米哲学者リチャード・ローティの著作『偶然性・アイロニー・連帯』の入門的テキスト。

平明達意。

ローティの思想と文脈を外観できる。

偶然性を自覚すること、アイロニカルであることが連帯に繋がる。

哲学史では必然/偶然の二項対立は重要な概念であり、ローティの哲学は偶然性を強調する。

では何が偶然なのか。

それは広い意味での私たちの言語(ボキャブラリー、概念、ことばづかい)が偶然なのである。

言葉やルールや道徳は、歴史的な産物なのであり、たまたま今の状態になっているのだということ。

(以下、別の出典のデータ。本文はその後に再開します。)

-- ==== Sys2Proof/Safety.lean ====
section
/-! DEFINITION. The words the statements are made of: which record row takes which body, the ranges the spec gives the
fields of records, what it means that a read is asked for, and the invariants that every step keeps. -/

namespace Sys2Proof.Machine

/-- The record row that takes a body (R163); a CLOCK record of no known command is taken by any CLOCK row (log 6). -/
def takesBody : Instr → RecordBody → Bool
  | .cue, .cue _ => true
  | .cancel, .cancel _ => true
  | .release, .release _ => true
  | .patch, .patch _ => true
  | .unpatch, .unpatch _ => true
  | .clearHead, .clearHead _ => true
  | .profile, .profile x => !x.remove
  | .profileRemove, .profile x => x.remove
  | .sector, .sector x => !x.remove
  | .sectorRemove, .sector x => x.remove
  | .line, .line _ => true
  | .clockInternal, .clock x => x.command == 1 || x.unknown
  | .clockHalt, .clock x => x.command == 2 || x.unknown
  | .clockChase, .clock x => x.command == 3 || x.unknown
  | .unknownKindRecord, .unknown => true
  | _, _ => false

/-- The Chain Reader has asked for a read: it waits for the bus or is on it. -/
def State.reads (s : State) (op : ReadOp) : Prop :=
  s.bus.readerReq = some op ∨ ∃ expiry, s.bus.outstanding = some ⟨.read op, expiry, false⟩

/-- A read is on the bus and has not been given up. -/
def State.reading (s : State) (op : ReadOp) : Prop := ∃ expiry, s.bus.outstanding = some ⟨.read op, expiry, false⟩

/-- The record a row is about to take is held, with room for its taking (R163). -/
def State.readyToTake (s : State) (r : Record) : Prop :=
  s.chain.holding = some r ∧ s.chain.scan.isSome = true ∧ Config.takingPlaces ≤ s.wb.free

/-! ### Ranges of record fields -/

/-- A pan within its range (3.1, 8.2). -/
def panInRange (a : Int) : Prop := -27000 ≤ a ∧ a ≤ 27000

/-- A tilt within its range (3.1, 8.2). -/
def tiltInRange (a : Int) : Prop := -13500 ≤ a ∧ a ≤ 13500

/-- There are 1 to 8 head ranges, and each of those counted is in order and within the table (R31, R46). -/
def rangesGood (count : Nat) (ranges : List (Nat × Nat)) : Prop :=
  1 ≤ count ∧ count ≤ 8 ∧ ∀ x ∈ ranges.take count, x.1 ≤ x.2 ∧ x.2 ≤ 511

/-- The fields of a PROFILE record but for the slot number (1.2, R3). -/
def ProfileRec.inRange (x : ProfileRec) : Prop :=
  let cs := x.components.take x.count
  panInRange x.panMin ∧ panInRange x.panMax ∧ x.panMin < x.panMax ∧
  tiltInRange x.tiltMin ∧ tiltInRange x.tiltMax ∧ x.tiltMin < x.tiltMax ∧
  1 ≤ x.panSpeed ∧ x.panSpeed ≤ 720 ∧ 1 ≤ x.tiltSpeed ∧ x.tiltSpeed ≤ 720 ∧
  (x.lampKind = 0 ∨ (x.lampKind = 1 ∧ 1 ≤ x.strike ∧ x.strike ≤ 60 ∧ x.cooling ≤ 900)) ∧
  1 ≤ x.count ∧ x.count ≤ 6 ∧ (cs.map Prod.fst).Nodup ∧
  ∀ c ∈ cs, c.1 < x.count ∧ (c.2.1 = 8 ∨ c.2.1 = 16) ∧ c.2.2 ≤ 16

/-- The fields of a SECTOR record but for the slot number (R46); policy 1 is DETOUR. -/
def SectorRec.inRange (x : SectorRec) : Prop :=
  panInRange x.panMin ∧ panInRange x.panMax ∧ x.panMin ≤ x.panMax ∧
  tiltInRange x.tiltMin ∧ tiltInRange x.tiltMax ∧ x.tiltMin ≤ x.tiltMax ∧ x.policy ≤ 2 ∧
  (x.policy = 1 → panInRange x.wayPan ∧ tiltInRange x.wayTilt ∧
    ¬(x.panMin ≤ x.wayPan ∧ x.wayPan ≤ x.panMax ∧ x.tiltMin ≤ x.wayTilt ∧ x.wayTilt ≤ x.tiltMax)) ∧
  rangesGood x.count x.ranges

/-- The fields of a RELEASE record (R31); layer 1 is LIVE. -/
def ReleaseRec.inRange (x : ReleaseRec) : Prop :=
  x.layer = 1 ∧ (x.position = true ∨ x.colour = true ∨ x.beam = true) ∧ rangesGood x.count x.ranges ∧ x.fade ≤ 60000

/-- A head entry of a CUE record (R140). -/
def EntryRec.inRange (e : EntryRec) : Prop :=
  e.head ≤ 511 ∧ (e.position = true ∨ e.colour = true ∨ e.beam = true ∨ e.lamp ≠ 0) ∧ e.lamp ≤ 2 ∧
  (e.position = true → panInRange e.pan ∧ tiltInRange e.tilt ∧ e.moveTime ≤ 60000) ∧
  (e.colour = true → e.colourCount ≤ 6 ∧ e.colourFade ≤ 60000) ∧ (e.beam = true → e.beamFade ≤ 60000)

/-- The fields of a CUE record (R140); no two entries name one head. -/
def CueRec.inRange (c : CueRec) : Prop :=
  c.layer ≤ 1 ∧ (c.goPresent = true → c.goTime ≤ 86399999) ∧ c.skip ≤ 1 ∧
  (c.together = true → c.latchWait = 0 ∨ (10 ≤ c.latchWait ∧ c.latchWait ≤ 1000)) ∧
  1 ≤ c.count ∧ c.count ≤ 64 ∧ (∀ e ∈ c.entries, e.inRange) ∧ (c.entries.map EntryRec.head).Nodup

/-- What the pool keeps of a well-formed head entry (R23, R139, R140): the groups it carries, six target components of
which those beyond its count are 0, and its lamp request. -/
def EntryRec.keptAs (e : EntryRec) (w : Entry) : Prop :=
  w.head.val = e.head ∧
  w.position = (if e.position then some ⟨⟨e.pan, e.tilt⟩, e.moveTime⟩ else none) ∧
  w.colour.map EntryCol.count = (if e.colour then some e.colourCount else none) ∧
  w.colour.map EntryCol.fade = (if e.colour then some e.colourFade else none) ∧
  (∀ q (k : Fin 6), w.colour = some q → q.target.get k = if k.val < e.colourCount then e.values.get k else 0) ∧
  w.beam = (if e.beam then some ⟨e.intensity, e.beamFade⟩ else none) ∧
  w.lamp = (if e.lamp = 1 then .strike else if e.lamp = 2 then .douse else .none)

/-! ### What an event leaves -/

/-- A move but for how far its AIM has got: its state, the sequences of its legs, its attempts. -/
def Move.plain (m : Move) : Move :=
  { m with
    state := .planned
    leg1 := { m.leg1 with seq := none }
    leg2 := m.leg2.map fun g => { g with seq := none }
    attempts := 0 }

/-- A head left alone, but for what a frame begun for it at the end of an event may change: its next AIM sequence, how far
the AIM of its move has got, transitions that have run. -/
def Head.framesOnly (x y : Head) : Prop :=
  y = { x with nextAim := y.nextAim, move := y.move, colRelease := y.colRelease, beamRelease := y.beamRelease } ∧
    y.move.map Move.plain = x.move.map Move.plain

/-- A line left alone, but for what a choice made and a frame begun on it may change. -/
def Line.framesOnly (x y : Line) : Prop :=
  y = { x with
    queue := y.queue, owed := y.owed, overflow := y.overflow, work := y.work, lastPoll := y.lastPoll,
    framesSincePoll := y.framesSincePoll, commandsSinceLook := y.commandsSinceLook, pollPos := y.pollPos, seq := y.seq,
    afterDark := y.afterDark, latchSpent := y.latchSpent }

/-- The profiles, the sectors and the membership lists stay. -/
def Rig.tablesKept (r r' : Rig) : Prop :=
  r'.profiles = r.profiles ∧ r'.sectors = r.sectors ∧ r'.members = r.members

/-- Every head but those a test names is left alone. -/
def Rig.headsKept (r r' : Rig) (but : HeadIx → Prop) : Prop :=
  ∀ h, ¬but h → Head.framesOnly (r.heads.get h) (r'.heads.get h)

/-- Every line but those a test names is left alone. -/
def Rig.linesKept (r r' : Rig) (but : LineIx → Prop) : Prop :=
  ∀ l, ¬but l → Line.framesOnly (r.lines.get l) (r'.lines.get l)

/-- No TOGETHER cue is gathering (R82), so that no LATCH comes about by a move's ending. -/
def Rig.noGathering (r : Rig) : Prop :=
  ∀ k y, r.slots.get k = some y → y.gathering.state ≠ .gathering

/-- The fixture side is left alone, but for frames begun. -/
def Rig.kept (r r' : Rig) : Prop :=
  r.tablesKept r' ∧ r'.slots = r.slots ∧ r.headsKept r' (fun _ => False) ∧ r.linesKept r' (fun _ => False)

/-- Time, the waiting commands, the last written states and the access held for retry stay; updates listed keep their
places. -/
def State.baseKept (s t : State) : Prop :=
  t.pending = s.pending ∧ t.micros = s.micros ∧ t.wb.lastHead = s.wb.lastHead ∧ t.wb.lastLine = s.wb.lastLine ∧
    t.bus.held = s.bus.held ∧ s.wb.list <+: t.wb.list

/-- The clock and the pending cues stay. -/
def State.showKept (s t : State) : Prop := t.clock = s.clock ∧ t.cues = s.cues

/-- The samples handed over stay. -/
def State.samplesKept (s t : State) : Prop := t.wb.waiting = s.wb.waiting ∧ t.wb.later = s.wb.later

/-- The registers stay, but for the attention latch. -/
def State.windowKept (s t : State) : Prop := t.regs = { s.regs with latch := t.regs.latch }

/-- All that stands beside the fixture side stays. -/
def State.outsideKept (s t : State) : Prop :=
  s.baseKept t ∧ s.showKept t ∧ s.samplesKept t ∧ t.regs = s.regs ∧ t.chain = s.chain

/-- A record has been taken with an answer (R163, R164): its update is the next one listed, it is the follow record and
counted, and no other is held. -/
def State.takenWith (s t : State) (r : Record) (a : Answer) : Prop :=
  (s.wb.list ++ [a.update r]) <+: t.wb.list ∧ t.chain.follow = some r.head.offset ∧
    t.chain.takenCount = s.chain.takenCount + 1 ∧ t.chain.holding = none ∧ t.chain.waitingCount = 0 ∧
    t.chain.engine = s.chain.engine ∧ t.chain.region = s.chain.region ∧ s.baseKept t ∧ s.windowKept t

言い換えれば、善悪の基準は、絶対的なものではない、ということ。

このように言語や基準やルールを偶然性で捉えることは、これからそれを変えられる可能性がある、というポジティブな面がある一方で、誰かを敵認定すればその敵を攻撃することが善である、という風にネガティブに変化する側面もある。

偶然性はポジネガのどちらに転ぶか分からない。

そこで重要になるのがアイロニーである、というのがローティの思想だ。

しかし、わたしはこのアイロニーの難しさをしみじみと感じる。

偶然性は理解しやすい。

事実として世界は偶然だよね、と言われても反論できないし納得できる。

でもアイロニーは難しい。

アイロニーが難しいとは、どういうことか。

アイロニーとは、いま自分の使っている言葉やルールや道徳を疑うことである。

この言葉は最終的なものではなくて、暫定的なものでしかない、と自覚すること。

ようは、アイロニーは自分を疑うことなのであるから、これは容易には受け入れられないのではないか。

日常感覚的に、偶然性についてはそういうものかもしれないね、と受け入れ可能だが、アイロニーは難しい。

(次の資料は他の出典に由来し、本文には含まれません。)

-- ==== Sys2Proof/Certificates/Slice0/Obligations.lean ====
section
/-! DEFINITION. The statements for the provers. A statement about a command says that it answers a next state, what that
state holds, and what it leaves. -/

section Statements

open Sys2Proof Sys2Proof.Machine

/-! ### Reset -/

/-- The machine right after a card reset (R1, R2, R23, R38, R44, R45, R88, R126, R138, R142, R154, R158, R168 to
R176). -/
def Obligations.ResetState : Prop :=
  let s := State.reset
  s.pending = [] ∧ s.micros = 0 ∧
  s.regs.regionBase = 0 ∧ s.regs.regionSize = 0 ∧ s.regs.scanPeriod = 1000 ∧ s.regs.latch = Causes.empty ∧
  s.regs.mask = Causes.empty ∧ s.regs.blackout = false ∧ s.interruptLine = false ∧
  s.chain.engine = .idle ∧ s.chain.starting = false ∧ s.chain.outcome = .none ∧ s.chain.condition = .clear ∧
  s.chain.follow = none ∧ s.chain.takenCount = 0 ∧ s.chain.waitingCount = 0 ∧ s.chain.scanTimer = none ∧
  s.bus.outstanding = none ∧ s.bus.held = none ∧ s.wb.list = [] ∧ s.wb.sweep = 0 ∧ s.wb.waiting = none ∧
  s.wb.later = none ∧
  s.clock.state = .halted ∧ s.clock.showTime = 0 ∧ s.clock.rate = .fps25 ∧ s.clock.limit = 2000 ∧
  s.clock.threshold = 100 ∧ s.clock.lockRun = 0 ∧ s.clock.seekRuns = false ∧ s.cues = [] ∧
  (∀ h, s.rig.heads.get h = Head.unpatched ∧ s.rig.members.get h = [] ∧ s.wb.lastHead.get h = .unpatched) ∧
  (∀ l, (s.rig.lines.get l).state = .disabled ∧ (s.rig.lines.get l).echo = true ∧
    (s.rig.lines.get l).refresh = 25 ∧ (s.rig.lines.get l).poll = 20 ∧ (s.rig.lines.get l).queue = [] ∧
    (s.rig.lines.get l).overflow = [] ∧ (s.rig.lines.get l).work = .idle ∧ (s.rig.lines.get l).run = 0 ∧
    (s.rig.lines.get l).pollPos.val + 1 = 32 ∧ (s.rig.lines.get l).seq = 0 ∧ s.wb.lastLine.get l = .disabled ∧
    ∀ a, (s.rig.lines.get l).addrMap.get a = none) ∧
  (∀ k, s.rig.profiles.get k = none) ∧ (∀ k, s.rig.sectors.get k = none) ∧ (∀ k, s.rig.slots.get k = none) ∧
  ∀ e, s.rig.marks.get e = false ∧ s.wb.stamps.get e = 0

/-- CARD_RESET makes everything as right after reset, and SOFT_RESET too, but for four registers and engine time (R88,
R112, R154, R158). The queue of waiting commands is the model's own and stays (log 4); that a line remembers when the
last reply window a SOFT_RESET closed would have ended, and the wait for quiet, are the model's too (log 13, log 21). -/
def Obligations.Resets : Prop :=
  ∀ s : State, exec .cardReset s = .next { State.reset with pending := s.pending } ∧
    ∃ t, exec .softReset s = .next t ∧ t.pending = s.pending ∧ t.micros = s.micros ∧
      t.regs = { Registers.reset with
        regionBase := s.regs.regionBase
        regionSize := s.regs.regionSize
        scanPeriod := s.regs.scanPeriod
        mask := s.regs.mask } ∧
      t.chain = Chain.reset ∧ t.bus = Bus.reset ∧ t.wb = WriteBack.reset ∧ t.clock = Clock.reset ∧ t.cues = [] ∧
      t.rig = { Rig.reset with lines := t.rig.lines } ∧ t.interruptLine = false ∧
      ∀ l, let x := s.rig.lines.get l
        let y := t.rig.lines.get l
        y = { Line.reset with cutWindow := y.cutWindow, quietAt := y.quietAt } ∧
        y.quietAt = (if x.work.transmitting then some (s.micros + 40) else x.quietAt) ∧
        ((∀ e c, x.work = .exchange e → e.phase ≠ .window c) → y.cutWindow = x.cutWindow) ∧
        ∀ e c, x.work = .exchange e → e.phase = .window c →
          y.cutWindow = some (match x.cutWindow with | some d => max c d | none => c)

/-! ### Engine commands -/

/-- START in IDLE: refused for its base or its size, ignored while a start is in progress, and otherwise a header read
is asked for (R155, R156). -/
def Obligations.StartInIdle : Prop :=
  ∀ s : State, s.chain.engine = .idle →
    (s.chain.starting = true → exec .start s = .next s) ∧
    (s.chain.starting = false → s.regs.regionBase.toNat % 4096 ≠ 0 →
      exec .start s = .next { s with chain := { s.chain with outcome := .baseMisaligned } }) ∧
    (s.chain.starting = false → s.regs.regionBase.toNat % 4096 = 0 →
      (s.regs.regionSize.toNat < 65536 ∨ 268435456 < s.regs.regionSize.toNat ∨ s.regs.regionSize.toNat % 4096 ≠ 0 ∨
        2 ^ 64 < s.regs.regionBase.toNat + s.regs.regionSize.toNat) →
      exec .start s = .next { s with chain := { s.chain with outcome := .sizeInvalid } }) ∧
    (s.chain.starting = false → s.regs.regionBase.toNat % 4096 = 0 → 65536 ≤ s.regs.regionSize.toNat →
      s.regs.regionSize.toNat ≤ 268435456 → s.regs.regionSize.toNat % 4096 = 0 →
      s.regs.regionBase.toNat + s.regs.regionSize.toNat ≤ 2 ^ 64 →
      ∃ t, exec .start s = .next t ∧ t.chain = { s.chain with outcome := .pending, starting := true } ∧
        t.reads .header ∧ s.baseKept t ∧ s.showKept t ∧ s.samplesKept t ∧ t.regs = s.regs ∧ s.rig.kept t.rig)

/-- START out of IDLE: ignored in READING; from PAUSED, and from BUS_PAUSED with nothing held, a scan begins with its
link; from BUS_PAUSED with an access held that access is issued first (R155, R157, R167). That the scan a held read
belongs to counts its records from 0 again is the model's choice (log 9). -/
def Obligations.StartResumes : Prop :=
  ∀ s : State,
    (s.chain.engine = .reading → exec .start s = .next s) ∧
    (s.chain.engine = .paused ∨ (s.chain.engine = .busPaused ∧ s.bus.held = none) →
      ∃ t, exec .start s = .next t ∧
        t.chain = { s.chain with engine := .reading, scan := some 0, scanTimer := none } ∧
        t.reads (.link (s.chain.follow.getD 0)) ∧ s.baseKept t ∧ s.showKept t ∧ s.samplesKept t ∧ t.regs = s.regs ∧
        s.rig.kept t.rig) ∧
    (∀ a, s.chain.engine = .busPaused → s.bus.held = some a →
      ∃ t, exec .start s = .next t ∧
        t.chain = { s.chain with engine := .reading, scan := some 0, scanTimer := none } ∧
        t.bus.outstanding = some ⟨a, s.micros + 10000, false⟩ ∧ t.bus.held = none ∧
        (a.isRead = false → t.bus.readerReq = some (.link (s.chain.follow.getD 0))) ∧
        t.pending = s.pending ∧ t.micros = s.micros ∧ s.showKept t ∧ s.samplesKept t ∧ t.regs = s.regs ∧
        s.rig.kept t.rig ∧ s.wb.list <+: t.wb.list)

会社の先輩や上司に、その価値観は最終的なものではなくて変わりえますよね、という会話をすることは可能だろうかと考えてみて、わたしは容易ではないと感じる(容易な人もいるだろうけど)。

日常感覚的に難しいからといって、アイロニーが使えない概念だと言いたいわけではない。

むしろアイロニーはとても重要だと感じる。

このアイロニーの困難さは、そのまま連帯の難しさに繋がるだろう。

実際の世界のSNSやネットコメントの炎上を見れば、危険な言葉がたくさん蠢いているのが分かるだろう。

わたしは「誰もがアイロニカルな態度が取れるわけではない」と感じてしまう。

むしろ炎上や危険な言葉に快楽を感じてしまうことは、他人事ではない。

わたし自身にもそういう側面があると思う。アイロニーは人間には難しい。

その対処療法として、ローティは文学やエスノグラフィに可能性を見出している。

文学やエスノグラフィが、人間の想像力を拡張する。

つまり人間はアイロニカルな存在ではない、だからこそ、文学やエスノグラフィなどを通じて、アイロニカルな存在になるのだ。

ローティの著作の入門テキストを読んでみたら、不思議と小説やエスノグラフィをもっと読もうと思うようになった。